**Task item**
Report each line of the entries that contains the word "answers", copied in full.

**Data listing**
· · ·

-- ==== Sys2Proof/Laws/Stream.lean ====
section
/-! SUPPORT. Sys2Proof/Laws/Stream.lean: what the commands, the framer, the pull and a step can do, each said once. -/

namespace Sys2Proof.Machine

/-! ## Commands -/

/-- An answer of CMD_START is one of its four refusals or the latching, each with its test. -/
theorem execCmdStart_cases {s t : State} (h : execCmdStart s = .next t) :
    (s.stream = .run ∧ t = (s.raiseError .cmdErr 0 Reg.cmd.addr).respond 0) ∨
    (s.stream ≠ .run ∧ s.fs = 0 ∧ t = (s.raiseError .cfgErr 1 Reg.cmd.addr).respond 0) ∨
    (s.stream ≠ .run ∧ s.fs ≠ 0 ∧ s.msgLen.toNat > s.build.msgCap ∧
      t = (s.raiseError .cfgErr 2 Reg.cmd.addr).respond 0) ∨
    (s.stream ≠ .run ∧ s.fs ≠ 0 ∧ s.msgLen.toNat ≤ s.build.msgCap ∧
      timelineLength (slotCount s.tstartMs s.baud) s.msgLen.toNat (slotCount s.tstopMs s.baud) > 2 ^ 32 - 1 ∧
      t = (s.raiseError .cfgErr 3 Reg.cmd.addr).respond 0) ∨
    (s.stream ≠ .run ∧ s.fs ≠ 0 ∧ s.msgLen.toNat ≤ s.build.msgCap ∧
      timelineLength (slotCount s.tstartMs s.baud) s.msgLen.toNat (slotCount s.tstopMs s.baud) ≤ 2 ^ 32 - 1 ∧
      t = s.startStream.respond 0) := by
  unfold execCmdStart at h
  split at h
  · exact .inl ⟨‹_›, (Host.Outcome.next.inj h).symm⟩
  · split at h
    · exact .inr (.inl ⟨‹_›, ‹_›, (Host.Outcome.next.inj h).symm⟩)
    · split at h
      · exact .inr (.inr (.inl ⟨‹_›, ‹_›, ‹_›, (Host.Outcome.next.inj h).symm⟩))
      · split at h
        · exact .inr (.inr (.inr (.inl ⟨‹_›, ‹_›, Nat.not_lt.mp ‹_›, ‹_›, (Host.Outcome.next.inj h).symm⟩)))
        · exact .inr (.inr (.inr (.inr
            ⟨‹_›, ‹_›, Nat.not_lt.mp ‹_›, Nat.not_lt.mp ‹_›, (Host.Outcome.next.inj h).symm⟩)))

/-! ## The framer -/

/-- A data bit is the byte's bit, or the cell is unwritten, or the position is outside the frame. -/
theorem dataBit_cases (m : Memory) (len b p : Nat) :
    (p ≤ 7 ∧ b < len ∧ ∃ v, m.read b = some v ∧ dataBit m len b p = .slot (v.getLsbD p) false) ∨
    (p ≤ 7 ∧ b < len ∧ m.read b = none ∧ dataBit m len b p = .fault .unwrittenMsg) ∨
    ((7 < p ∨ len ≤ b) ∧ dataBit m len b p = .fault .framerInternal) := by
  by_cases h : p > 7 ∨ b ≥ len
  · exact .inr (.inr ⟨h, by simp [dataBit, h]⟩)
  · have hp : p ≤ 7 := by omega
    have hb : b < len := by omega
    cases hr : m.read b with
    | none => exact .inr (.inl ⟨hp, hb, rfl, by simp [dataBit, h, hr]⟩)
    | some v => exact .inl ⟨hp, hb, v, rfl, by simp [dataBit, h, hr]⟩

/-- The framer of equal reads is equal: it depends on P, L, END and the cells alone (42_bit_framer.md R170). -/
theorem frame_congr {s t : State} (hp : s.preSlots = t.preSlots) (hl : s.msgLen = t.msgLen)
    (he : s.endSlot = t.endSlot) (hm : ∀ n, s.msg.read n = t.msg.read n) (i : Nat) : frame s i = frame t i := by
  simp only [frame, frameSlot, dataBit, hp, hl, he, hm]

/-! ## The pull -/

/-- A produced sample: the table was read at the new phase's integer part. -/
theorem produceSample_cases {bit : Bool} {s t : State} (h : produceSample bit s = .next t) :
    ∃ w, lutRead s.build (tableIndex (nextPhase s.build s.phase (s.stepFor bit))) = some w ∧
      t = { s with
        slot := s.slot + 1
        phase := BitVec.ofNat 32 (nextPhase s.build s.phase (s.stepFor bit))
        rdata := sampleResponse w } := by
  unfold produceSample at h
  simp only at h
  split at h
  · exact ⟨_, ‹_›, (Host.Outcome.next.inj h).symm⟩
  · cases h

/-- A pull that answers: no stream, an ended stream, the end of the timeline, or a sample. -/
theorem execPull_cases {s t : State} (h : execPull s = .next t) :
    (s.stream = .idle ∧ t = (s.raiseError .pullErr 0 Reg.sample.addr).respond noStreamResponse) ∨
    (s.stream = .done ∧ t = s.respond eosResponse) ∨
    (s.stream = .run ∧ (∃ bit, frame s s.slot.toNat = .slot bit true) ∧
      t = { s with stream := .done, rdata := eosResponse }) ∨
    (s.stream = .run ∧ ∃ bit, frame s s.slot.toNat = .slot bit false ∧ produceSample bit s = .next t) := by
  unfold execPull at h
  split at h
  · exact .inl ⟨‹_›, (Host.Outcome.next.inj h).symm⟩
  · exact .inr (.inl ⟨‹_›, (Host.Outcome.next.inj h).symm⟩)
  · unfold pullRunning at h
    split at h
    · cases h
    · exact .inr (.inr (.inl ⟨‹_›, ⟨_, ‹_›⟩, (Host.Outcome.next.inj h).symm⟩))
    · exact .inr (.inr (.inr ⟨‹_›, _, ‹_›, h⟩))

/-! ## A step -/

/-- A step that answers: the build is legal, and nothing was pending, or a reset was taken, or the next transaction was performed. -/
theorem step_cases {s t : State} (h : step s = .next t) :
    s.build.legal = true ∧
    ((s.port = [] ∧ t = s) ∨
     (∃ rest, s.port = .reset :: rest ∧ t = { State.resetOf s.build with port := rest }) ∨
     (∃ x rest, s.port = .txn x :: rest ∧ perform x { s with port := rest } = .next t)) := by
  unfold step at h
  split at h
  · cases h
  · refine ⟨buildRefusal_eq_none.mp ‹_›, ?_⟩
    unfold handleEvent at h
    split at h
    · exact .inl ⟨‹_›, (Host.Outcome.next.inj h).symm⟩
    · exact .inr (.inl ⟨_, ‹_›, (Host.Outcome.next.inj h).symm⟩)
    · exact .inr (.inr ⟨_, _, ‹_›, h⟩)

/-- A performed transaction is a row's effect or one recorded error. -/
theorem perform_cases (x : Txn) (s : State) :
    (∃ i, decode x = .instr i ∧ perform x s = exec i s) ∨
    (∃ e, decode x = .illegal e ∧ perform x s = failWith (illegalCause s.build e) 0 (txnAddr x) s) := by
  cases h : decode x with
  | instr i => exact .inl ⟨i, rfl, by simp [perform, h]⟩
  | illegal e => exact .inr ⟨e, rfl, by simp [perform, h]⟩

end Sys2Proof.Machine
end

· · ·

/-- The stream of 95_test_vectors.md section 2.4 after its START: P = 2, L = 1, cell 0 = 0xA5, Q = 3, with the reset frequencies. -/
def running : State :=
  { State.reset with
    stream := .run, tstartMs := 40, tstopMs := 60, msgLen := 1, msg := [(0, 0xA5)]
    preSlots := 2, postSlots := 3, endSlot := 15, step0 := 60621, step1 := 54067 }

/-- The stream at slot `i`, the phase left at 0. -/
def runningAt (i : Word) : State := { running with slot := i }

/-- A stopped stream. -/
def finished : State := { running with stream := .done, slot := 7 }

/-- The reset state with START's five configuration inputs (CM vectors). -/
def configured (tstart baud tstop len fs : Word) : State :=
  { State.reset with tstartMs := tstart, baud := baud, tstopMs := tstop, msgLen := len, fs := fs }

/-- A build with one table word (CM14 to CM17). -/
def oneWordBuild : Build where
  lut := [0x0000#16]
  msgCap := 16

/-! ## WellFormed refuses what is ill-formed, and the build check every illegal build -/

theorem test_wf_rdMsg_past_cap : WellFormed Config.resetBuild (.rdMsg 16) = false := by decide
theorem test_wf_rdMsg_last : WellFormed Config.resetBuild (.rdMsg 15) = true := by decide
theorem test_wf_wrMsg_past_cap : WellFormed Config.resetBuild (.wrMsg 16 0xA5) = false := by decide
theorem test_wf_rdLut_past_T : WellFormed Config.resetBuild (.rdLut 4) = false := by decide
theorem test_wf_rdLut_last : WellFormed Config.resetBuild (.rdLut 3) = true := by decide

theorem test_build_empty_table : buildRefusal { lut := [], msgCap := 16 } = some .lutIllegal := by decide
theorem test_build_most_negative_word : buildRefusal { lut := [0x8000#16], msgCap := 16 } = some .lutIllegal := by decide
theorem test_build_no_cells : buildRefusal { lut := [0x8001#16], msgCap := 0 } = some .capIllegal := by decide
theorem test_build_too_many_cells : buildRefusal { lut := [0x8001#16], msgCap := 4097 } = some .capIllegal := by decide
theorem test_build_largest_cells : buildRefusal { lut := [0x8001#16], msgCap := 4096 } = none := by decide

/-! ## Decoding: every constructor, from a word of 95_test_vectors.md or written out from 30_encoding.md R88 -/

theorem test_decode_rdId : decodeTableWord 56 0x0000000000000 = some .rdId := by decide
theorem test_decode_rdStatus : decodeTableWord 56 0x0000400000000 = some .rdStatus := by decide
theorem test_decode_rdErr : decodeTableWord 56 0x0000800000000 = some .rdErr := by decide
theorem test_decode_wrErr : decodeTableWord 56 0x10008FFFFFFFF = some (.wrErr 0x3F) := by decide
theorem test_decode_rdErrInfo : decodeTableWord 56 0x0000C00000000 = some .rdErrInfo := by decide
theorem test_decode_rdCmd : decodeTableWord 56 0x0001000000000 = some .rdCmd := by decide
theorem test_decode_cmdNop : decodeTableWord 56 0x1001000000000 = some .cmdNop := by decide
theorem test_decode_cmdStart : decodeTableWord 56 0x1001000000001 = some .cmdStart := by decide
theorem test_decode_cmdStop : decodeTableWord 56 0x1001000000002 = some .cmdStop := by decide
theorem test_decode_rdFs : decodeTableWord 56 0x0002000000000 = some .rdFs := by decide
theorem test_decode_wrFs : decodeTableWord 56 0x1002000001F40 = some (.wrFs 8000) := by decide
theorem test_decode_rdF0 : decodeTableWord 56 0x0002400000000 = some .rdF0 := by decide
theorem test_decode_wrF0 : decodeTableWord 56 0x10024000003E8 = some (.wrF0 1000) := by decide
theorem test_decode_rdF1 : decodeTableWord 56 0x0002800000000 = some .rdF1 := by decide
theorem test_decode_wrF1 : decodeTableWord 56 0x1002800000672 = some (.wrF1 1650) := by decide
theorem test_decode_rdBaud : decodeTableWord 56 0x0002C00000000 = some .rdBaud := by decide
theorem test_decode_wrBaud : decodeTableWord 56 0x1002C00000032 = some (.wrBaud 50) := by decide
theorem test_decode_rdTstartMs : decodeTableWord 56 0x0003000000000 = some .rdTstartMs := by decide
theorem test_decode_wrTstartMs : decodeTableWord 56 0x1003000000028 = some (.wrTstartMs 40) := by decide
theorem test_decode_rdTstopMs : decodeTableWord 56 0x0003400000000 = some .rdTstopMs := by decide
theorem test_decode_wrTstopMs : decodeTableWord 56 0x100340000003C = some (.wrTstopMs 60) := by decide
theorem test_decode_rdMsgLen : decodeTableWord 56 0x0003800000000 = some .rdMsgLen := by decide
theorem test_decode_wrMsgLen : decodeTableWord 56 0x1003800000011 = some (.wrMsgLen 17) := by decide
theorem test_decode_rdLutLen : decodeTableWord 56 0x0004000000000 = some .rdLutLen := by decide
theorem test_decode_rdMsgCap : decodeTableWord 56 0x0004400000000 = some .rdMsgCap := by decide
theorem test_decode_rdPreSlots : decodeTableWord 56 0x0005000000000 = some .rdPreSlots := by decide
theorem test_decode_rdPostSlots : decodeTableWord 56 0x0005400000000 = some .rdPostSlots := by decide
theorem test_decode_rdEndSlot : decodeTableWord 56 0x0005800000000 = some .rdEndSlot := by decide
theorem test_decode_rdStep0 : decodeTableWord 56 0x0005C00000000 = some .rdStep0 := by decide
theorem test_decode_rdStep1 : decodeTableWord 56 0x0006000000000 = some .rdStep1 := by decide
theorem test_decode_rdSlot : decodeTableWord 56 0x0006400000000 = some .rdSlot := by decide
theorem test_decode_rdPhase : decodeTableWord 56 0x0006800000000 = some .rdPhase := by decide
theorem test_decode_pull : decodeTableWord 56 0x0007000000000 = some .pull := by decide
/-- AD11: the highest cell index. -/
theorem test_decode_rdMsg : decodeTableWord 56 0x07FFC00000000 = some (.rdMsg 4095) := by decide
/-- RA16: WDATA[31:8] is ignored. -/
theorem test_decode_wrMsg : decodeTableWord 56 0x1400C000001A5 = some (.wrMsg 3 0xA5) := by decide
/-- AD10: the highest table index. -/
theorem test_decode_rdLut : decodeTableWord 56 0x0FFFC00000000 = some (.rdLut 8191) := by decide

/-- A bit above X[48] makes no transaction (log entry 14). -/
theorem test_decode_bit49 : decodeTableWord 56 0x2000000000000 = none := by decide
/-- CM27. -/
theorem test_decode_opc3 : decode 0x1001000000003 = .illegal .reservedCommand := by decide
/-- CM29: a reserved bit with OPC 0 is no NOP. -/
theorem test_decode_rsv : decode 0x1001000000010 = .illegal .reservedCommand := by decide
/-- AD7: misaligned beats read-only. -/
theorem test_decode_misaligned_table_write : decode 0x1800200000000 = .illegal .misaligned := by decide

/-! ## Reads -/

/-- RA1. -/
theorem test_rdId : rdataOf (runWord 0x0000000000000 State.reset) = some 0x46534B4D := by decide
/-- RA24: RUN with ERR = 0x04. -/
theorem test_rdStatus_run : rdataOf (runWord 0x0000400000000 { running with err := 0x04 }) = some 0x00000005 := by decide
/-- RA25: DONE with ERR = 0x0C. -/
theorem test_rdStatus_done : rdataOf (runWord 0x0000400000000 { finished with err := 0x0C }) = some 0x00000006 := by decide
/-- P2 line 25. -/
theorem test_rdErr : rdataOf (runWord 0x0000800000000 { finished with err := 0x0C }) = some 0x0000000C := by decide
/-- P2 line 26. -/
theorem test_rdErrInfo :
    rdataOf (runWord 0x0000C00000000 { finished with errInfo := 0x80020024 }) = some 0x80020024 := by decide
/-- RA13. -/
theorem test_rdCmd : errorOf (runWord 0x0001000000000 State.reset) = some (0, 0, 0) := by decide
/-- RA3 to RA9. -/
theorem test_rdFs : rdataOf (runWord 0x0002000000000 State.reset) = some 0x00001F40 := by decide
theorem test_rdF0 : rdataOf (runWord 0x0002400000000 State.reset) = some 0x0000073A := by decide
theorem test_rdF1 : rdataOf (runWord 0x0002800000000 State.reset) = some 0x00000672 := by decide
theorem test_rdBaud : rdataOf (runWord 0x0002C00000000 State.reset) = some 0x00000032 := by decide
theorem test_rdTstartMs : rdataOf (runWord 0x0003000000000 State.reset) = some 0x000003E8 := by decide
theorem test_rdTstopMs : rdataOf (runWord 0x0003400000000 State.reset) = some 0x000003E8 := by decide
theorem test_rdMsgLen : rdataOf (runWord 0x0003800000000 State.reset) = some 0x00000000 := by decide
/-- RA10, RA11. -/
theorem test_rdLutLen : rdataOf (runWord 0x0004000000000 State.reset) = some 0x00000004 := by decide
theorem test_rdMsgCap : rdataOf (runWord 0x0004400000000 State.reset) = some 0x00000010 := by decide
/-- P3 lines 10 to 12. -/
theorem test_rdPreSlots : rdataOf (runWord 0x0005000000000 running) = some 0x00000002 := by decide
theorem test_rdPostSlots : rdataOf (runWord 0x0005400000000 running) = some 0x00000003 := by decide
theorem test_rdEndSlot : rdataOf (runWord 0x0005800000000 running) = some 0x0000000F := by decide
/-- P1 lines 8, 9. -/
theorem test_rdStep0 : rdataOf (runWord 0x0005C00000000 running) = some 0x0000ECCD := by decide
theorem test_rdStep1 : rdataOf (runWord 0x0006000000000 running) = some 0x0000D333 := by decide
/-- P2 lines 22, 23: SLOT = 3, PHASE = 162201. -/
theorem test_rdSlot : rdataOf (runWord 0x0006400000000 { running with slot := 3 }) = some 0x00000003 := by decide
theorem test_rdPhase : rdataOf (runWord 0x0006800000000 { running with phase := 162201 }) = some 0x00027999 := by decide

· · ·

**Answer box**
/-- A pull that answers: no stream, an ended stream, the end of the timeline, or a sample. -/
/-- A step that answers: the build is legal, and nothing was pending, or a reset was taken, or the next transaction was performed. -/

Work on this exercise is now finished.